--- TRY IT ---
Reproduce, exactly, the lines of the material below from the line containing "theorem exec_pmbusPoll (reads" through the line containing "theorem exec_powerEstimate (watts", with both end lines included and nothing else.
= = = =
@[simp] theorem exec_relayPiece (c : Mgmt) (len : Nat) (p : Piece) (s : State) :
    exec (.relayPiece c len p) s = within c.ok (s.mgmt c (partCmd 0x60 roleIns (decide (32 ≤ c.len) && decide (c.len ≤ 8224)) true) p.shard fun s => s.relayPieceCmd c len p) := rfl

@[simp] theorem exec_readRelayStatus (c : Mgmt) (s : State) :
    exec (.readRelayStatus c) s = within c.ok (s.mgmt c (partCmd 0x61 roleOpr) 0 fun s => s.answer c 0x61 0 0 s.relayRecord) := rfl

@[simp] theorem exec_readMaskedMap (c : Mgmt) (first : Nat) (s : State) :
    exec (.readMaskedMap c first) s = within c.ok (s.mgmt c (partCmd 0x62 roleIns) first fun s => s.readMasked c first) := rfl

@[simp] theorem exec_readHistory (c : Mgmt) (kind idx : Nat) (s : State) :
    exec (.readHistory c kind idx) s = within c.ok (s.mgmt c (partCmd 0x63 roleOpr (decide (128 ≤ c.len))) idx fun s => s.readHistory c kind idx) := rfl

@[simp] theorem exec_interruptEdge (half id : Nat) (s : State) :
    exec (.interruptEdge half id) s = within (half < halfCount && id < 1024) (s.edge half id) := rfl

@[simp] theorem exec_intcClaim (half target : Nat) (s : State) :
    exec (.intcClaim half target) s = within (half < halfCount && target < 4) (s.intcClaim half target) := rfl

@[simp] theorem exec_intcComplete (half target id : Nat) (s : State) :
    exec (.intcComplete half target id) s = within (half < halfCount && target < 4) (s.intcComplete half target (id % 1024)) := rfl

@[simp] theorem exec_fwclkStop (half idleNs : Nat) (s : State) :
    exec (.fwclkStop half idleNs) s = within (half < halfCount) (s.fwStop half idleNs) := rfl

@[simp] theorem exec_fwclkWake (half : Nat) (s : State) :
    exec (.fwclkWake half) s = within (half < halfCount) (s.fwWake half) := rfl

@[simp] theorem exec_kernelTick (rcore : Nat) (s : State) :
    exec (.kernelTick rcore) s = within (rcore < rangerCount) (s.kernelTick rcore) := rfl

@[simp] theorem exec_watchdogExpiry (rcore : Nat) (s : State) :
    exec (.watchdogExpiry rcore) s = within (rcore < rangerCount) (s.watchdog rcore) := rfl

@[simp] theorem exec_rangerDown (rcore cause : Nat) (s : State) :
    exec (.rangerDown rcore cause) s = within (rcore < rangerCount && 2 ≤ cause && cause ≤ 4) (s.crash rcore cause) := rfl

@[simp] theorem exec_rangerTakeover (rcore : Nat) (s : State) :
    exec (.rangerTakeover rcore) s = within (rcore < rangerCount) (s.takeover rcore) := rfl

@[simp] theorem exec_rangerUp (rcore : Nat) (s : State) :
    exec (.rangerUp rcore) s = within (rcore < rangerCount) (s.rangerUp rcore) := rfl

@[simp] theorem exec_leadershipClaim (half : Nat) (s : State) :
    exec (.leadershipClaim half) s = within (half < halfCount) (s.claimLead half) := rfl

@[simp] theorem exec_leadershipRefresh (half epoch : Nat) (s : State) :
    exec (.leadershipRefresh half epoch) s = within (half < halfCount) (s.refreshLead half epoch) := rfl

@[simp] theorem exec_leadershipLapse (s : State) :
    exec (.leadershipLapse) s = .next s.lapse := rfl

@[simp] theorem exec_replayRequest (src frame group core leg : Nat) (input : List (Nat × Bytes)) (s : State) :
    exec (.replayRequest src frame group core leg input) s = within (core < coreCount) (s.msgIn.replayRequest src frame group core leg input) := rfl

@[simp] theorem exec_replayRun (core : Nat) (s : State) :
    exec (.replayRun core) s = within (core < coreCount) (s.replayRun core) := rfl

@[simp] theorem exec_replayOutput (src frame core leg : Nat) (unclean : Bool) (hamper payloads : List (Nat × Bytes)) (s : State) :
    exec (.replayOutput src frame core leg unclean hamper payloads) s = within (core < coreCount) (s.msgIn.replayOut src frame core leg unclean (hamper, payloads)) := rfl

@[simp] theorem exec_replayRefuse (src frame core leg : Nat) (s : State) :
    exec (.replayRefuse src frame core leg) s = within (core < coreCount) (s.msgIn.replayRefused src frame core leg) := rfl

@[simp] theorem exec_replayPending (frame : Nat) (slots : List Nat) (s : State) :
    exec (.replayPending frame slots) s = .next (s.msgIn.pendingIn frame slots) := rfl

@[simp] theorem exec_suppressed (frame core ctr : Nat) (s : State) :
    exec (.suppressed frame core ctr) s = within (core < coreCount) (s.msgIn.heldBack frame core ctr) := rfl

@[simp] theorem exec_replayGiveUp (core leg : Nat) (s : State) :
    exec (.replayGiveUp core leg) s = within (core < coreCount) (s.giveUpReplay core leg) := rfl

@[simp] theorem exec_withhold (src frame : Nat) (slots : List Nat) (s : State) :
    exec (.withhold src frame slots) s = .next (s.msgIn.withholdIn src frame slots) := rfl

@[simp] theorem exec_list (src epoch frame : Nat) (slots : List Nat) (s : State) :
    exec (.list src epoch frame slots) s = .next (s.msgIn.fromMgr s.whistleMgr src epoch fun s => s.listIn src frame slots) := rfl

@[simp] theorem exec_listAck (src frame : Nat) (s : State) :
    exec (.listAck src frame) s = .next (s.listAck src frame) := rfl

@[simp] theorem exec_withheldReport (src frame : Nat) (slots : List Nat) (s : State) :
    exec (.withheldReport src frame slots) s = .next (s.msgIn.withheldReport src frame slots) := rfl

@[simp] theorem exec_replayMap (src epoch : Nat) (map : List (Nat × Nat)) (s : State) :
    exec (.replayMap src epoch map) s = .next (s.msgIn.fromMgr s.rackMgr src epoch fun s => s.mapIn map) := rfl

@[simp] theorem exec_rollCallDue (s : State) :
    exec (.rollCallDue) s = .next s.rollDue := rfl

@[simp] theorem exec_rollCall (src epoch n : Nat) (s : State) :
    exec (.rollCall src epoch n) s = .next (s.msgIn.fromMgr s.rackMgr src epoch fun s => s.rollCall src n) := rfl

@[simp] theorem exec_rollAnswer (src n shard : Nat) (digest : Option Bytes) (s : State) :
    exec (.rollAnswer src n shard digest) s = .next (if s.isRack then s.msgIn.rollJudge src n shard digest else s.msgIn) := rfl

@[simp] theorem exec_expel (src epoch n stripe : Nat) (s : State) :
    exec (.expel src epoch n stripe) s = .next (s.msgIn.fromMgr s.rackMgr src epoch fun s => s.expelIn n stripe) := rfl

@[simp] theorem exec_historyWrite (s : State) :
    exec (.historyWrite) s = .next s.historyWrite := rfl

@[simp] theorem exec_portLinkDown (port cause : Nat) (s : State) :
    exec (.portLinkDown port cause) s = within (port < portCount) (s.portLinkDown port cause) := rfl

@[simp] theorem exec_portUp (port : Nat) (s : State) :
    exec (.portUp port) s = within (port < portCount) (s.portUp port) := rfl

@[simp] theorem exec_retrain (path : Path) (port : Nat) (s : State) :
    exec (.retrain path port) s = within (path.ok && decide (port < portCount)) (s.retrain path port) := rfl

@[simp] theorem exec_fabricFrameReceived (port : Nat) (f : RxFrame) (s : State) :
    exec (.fabricFrameReceived port f) s = within (port < portCount) (s.frameIn port f) := rfl

@[simp] theorem exec_xonResume (port drained drained1 : Nat) (s : State) :
    exec (.xonResume port drained drained1) s = within (port < portCount) (s.xonResume port drained drained1) := rfl

@[simp] theorem exec_pauseRepeat (port : Nat) (s : State) :
    exec (.pauseRepeat port) s = within (port < portCount) (s.pauseRepeat port) := rfl

@[simp] theorem exec_pfcPauseReceived (port : Nat) (quanta : List (Nat × Nat)) (s : State) :
    exec (.pfcPauseReceived port quanta) s = within (decide (port < portCount) && quanta.all fun q => decide (q.1 < 4)) (s.pfcPause port quanta) := rfl

@[simp] theorem exec_ack (src : Nat) (seq : Option Nat) (units : Nat) (s : State) :
    exec (.ack src seq units) s = .next (s.ackIn src seq units) := rfl

@[simp] theorem exec_messageResend (part seq : Nat) (s : State) :
    exec (.messageResend part seq) s = .next (s.resendAct part seq) := rfl

@[simp] theorem exec_managerClaim (src epoch : Nat) (s : State) :
    exec (.managerClaim src epoch) s = .next (s.claimIn src epoch) := rfl

@[simp] theorem exec_withdraw (src epoch part : Nat) (s : State) :
    exec (.withdraw src epoch part) s = .next (s.msgIn.fromMgr (s.eitherMgr src) src epoch fun s => s.withdrawIn part true) := rfl

@[simp] theorem exec_admitPart (src epoch part : Nat) (s : State) :
    exec (.admitPart src epoch part) s = .next (s.msgIn.fromMgr (s.eitherMgr src) src epoch fun s => s.withdrawIn part false) := rfl

@[simp] theorem exec_cut (src epoch : Nat) (s : State) :
    exec (.cut src epoch) s = .next (s.msgIn.fromMgr s.rackMgr src epoch fun s => s.cutIn src) := rfl

@[simp] theorem exec_cutAck (src : Nat) (s : State) :
    exec (.cutAck src) s = .next (s.msgIn.cutAck src) := rfl

@[simp] theorem exec_cutTimeout (s : State) :
    exec (.cutTimeout) s = .next s.cutTimeout := rfl

@[simp] theorem exec_assume (src epoch number : Nat) (s : State) :
    exec (.assume src epoch number) s = .next (s.msgIn.fromMgr s.rackMgr src epoch fun s => s.assumeIn src number) := rfl

@[simp] theorem exec_assumeAck (src : Nat) (s : State) :
    exec (.assumeAck src) s = .next (s.msgIn.assumeAck src) := rfl

@[simp] theorem exec_conversionStart (value : Nat) (s : State) :
    exec (.conversionStart value) s = .next (s.convWrite value) := rfl

@[simp] theorem exec_urgentConversion (value : Nat) (s : State) :
    exec (.urgentConversion value) s = .next (s.convWrite value) := rfl

@[simp] theorem exec_converterWake (s : State) :
    exec (.converterWake) s = .next s.convWake := rfl

@[simp] theorem exec_routineConversion (s : State) :
    exec (.routineConversion) s = .next s.convRoutine := rfl

@[simp] theorem exec_conversionComplete (code : Int) (s : State) :
    exec (.conversionComplete code) s = .next (s.convComplete code) := rfl

@[simp] theorem exec_refinFault (ok : Bool) (s : State) :
    exec (.refinFault ok) s = .next (s.refinWindow ok) := rfl

@[simp] theorem exec_heldValueStale (ch : Nat) (s : State) :
    exec (.heldValueStale ch) s = within (ch < 16) (s.heldStale ch) := rfl

@[simp] theorem exec_refinWrite (path : Path) (value : Nat) (s : State) :
    exec (.refinWrite path value) s = within path.ok (s.refinWrite path value) := rfl

@[simp] theorem exec_thermalTrip (low opn : Bool) (s : State) :
    exec (.thermalTrip low opn) s = .next (s.tripCond low opn) := rfl

@[simp] theorem exec_tripBlankEnd (low opn : Bool) (s : State) :
    exec (.tripBlankEnd low opn) s = .next (s.blankEnd low opn) := rfl

@[simp] theorem exec_tripTest (path : Path) (s : State) :
    exec (.tripTest path) s = within path.ok (s.tripTest path) := rfl

@[simp] theorem exec_regionTrimAdjust (region : Nat) (code : Option Nat) (s : State) :
    exec (.regionTrimAdjust region code) s = within (region < 8) (s.regionTrim region code) := rfl

@[simp] theorem exec_calibrateArray (arr : Nat) (m0 m1 m2 : List Nat) (s : State) :
    exec (.calibrateArray arr m0 m1 m2) s = within (arr < arrCount) (s.calibrateArray arr m0 m1 m2) := rfl

@[simp] theorem exec_powerOn (s : State) :
    exec (.powerOn) s = .next s.powerOn := rfl

@[simp] theorem exec_sysRstNAssert (s : State) :
    exec (.sysRstNAssert) s = .next s.sysAssert := rfl

@[simp] theorem exec_sysRstNRelease (mode addr : Nat) (s : State) :
    exec (.sysRstNRelease mode addr) s = .next (s.sysRelease mode addr) := rfl

@[simp] theorem exec_railRampRead (read : Option Nat) (s : State) :
    exec (.railRampRead read) s = .next (s.railRamp read) := rfl

@[simp] theorem exec_bootStepEnd (bad second : Nat) (checks : List ArrCheck) (s : State) :
    exec (.bootStepEnd bad second checks) s = within (checks.all fun c => decide (c.arr < arrCount)) (s.bootStep bad second checks) := rfl

@[simp] theorem exec_clearAlt (path : Path) (s : State) :
    exec (.clearAlt path) s = within path.ok (s.clearAltWrite path) := rfl

@[simp] theorem exec_off (path : Path) (s : State) :
    exec (.off path) s = within path.ok (s.offWrite path) := rfl

@[simp] theorem exec_sysrst (path : Path) (s : State) :
    exec (.sysrst path) s = within path.ok (s.sysrstWrite path) := rfl

@[simp] theorem exec_refclkLoss (s : State) :
    exec (.refclkLoss) s = .next s.refLoss := rfl

@[simp] theorem exec_refclkRestored (s : State) :
    exec (.refclkRestored) s = .next s.refBack := rfl

@[simp] theorem exec_pmbusPoll (reads : List (Nat × Option Nat)) (s : State) :
    exec (.pmbusPoll reads) s = within (reads.all fun r => decide (r.1 ≤ 6)) (s.pmbusPoll reads) := rfl

@[simp] theorem exec_pmAlert (status : List (Nat × Option Nat)) (s : State) :
    exec (.pmAlert status) s = within (status.all fun r => decide (r.1 ≤ 6)) (s.pmAlert status) := rfl

@[simp] theorem exec_vppRaise (s : State) :
    exec (.vppRaise) s = .next s.vppRaise := rfl

@[simp] theorem exec_vppLower (s : State) :
    exec (.vppLower) s = .next s.vppLower := rfl

@[simp] theorem exec_droopStretch (s : State) :
    exec (.droopStretch) s = .next s.droopStretch := rfl

@[simp] theorem exec_droopEnd (s : State) :
    exec (.droopEnd) s = .next s.droopEnd := rfl

@[simp] theorem exec_powerEstimate (watts : Nat) (s : State) :
    exec (.powerEstimate watts) s = .next (s.powerEstimate watts) := rfl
= = = =
--- ANSWER TO THIS PROBLEM ---
@[simp] theorem exec_pmbusPoll (reads : List (Nat × Option Nat)) (s : State) :
    exec (.pmbusPoll reads) s = within (reads.all fun r => decide (r.1 ≤ 6)) (s.pmbusPoll reads) := rfl

@[simp] theorem exec_pmAlert (status : List (Nat × Option Nat)) (s : State) :
    exec (.pmAlert status) s = within (status.all fun r => decide (r.1 ≤ 6)) (s.pmAlert status) := rfl

@[simp] theorem exec_vppRaise (s : State) :
    exec (.vppRaise) s = .next s.vppRaise := rfl

@[simp] theorem exec_vppLower (s : State) :
    exec (.vppLower) s = .next s.vppLower := rfl

@[simp] theorem exec_droopStretch (s : State) :
    exec (.droopStretch) s = .next s.droopStretch := rfl

@[simp] theorem exec_droopEnd (s : State) :
    exec (.droopEnd) s = .next s.droopEnd := rfl

@[simp] theorem exec_powerEstimate (watts : Nat) (s : State) :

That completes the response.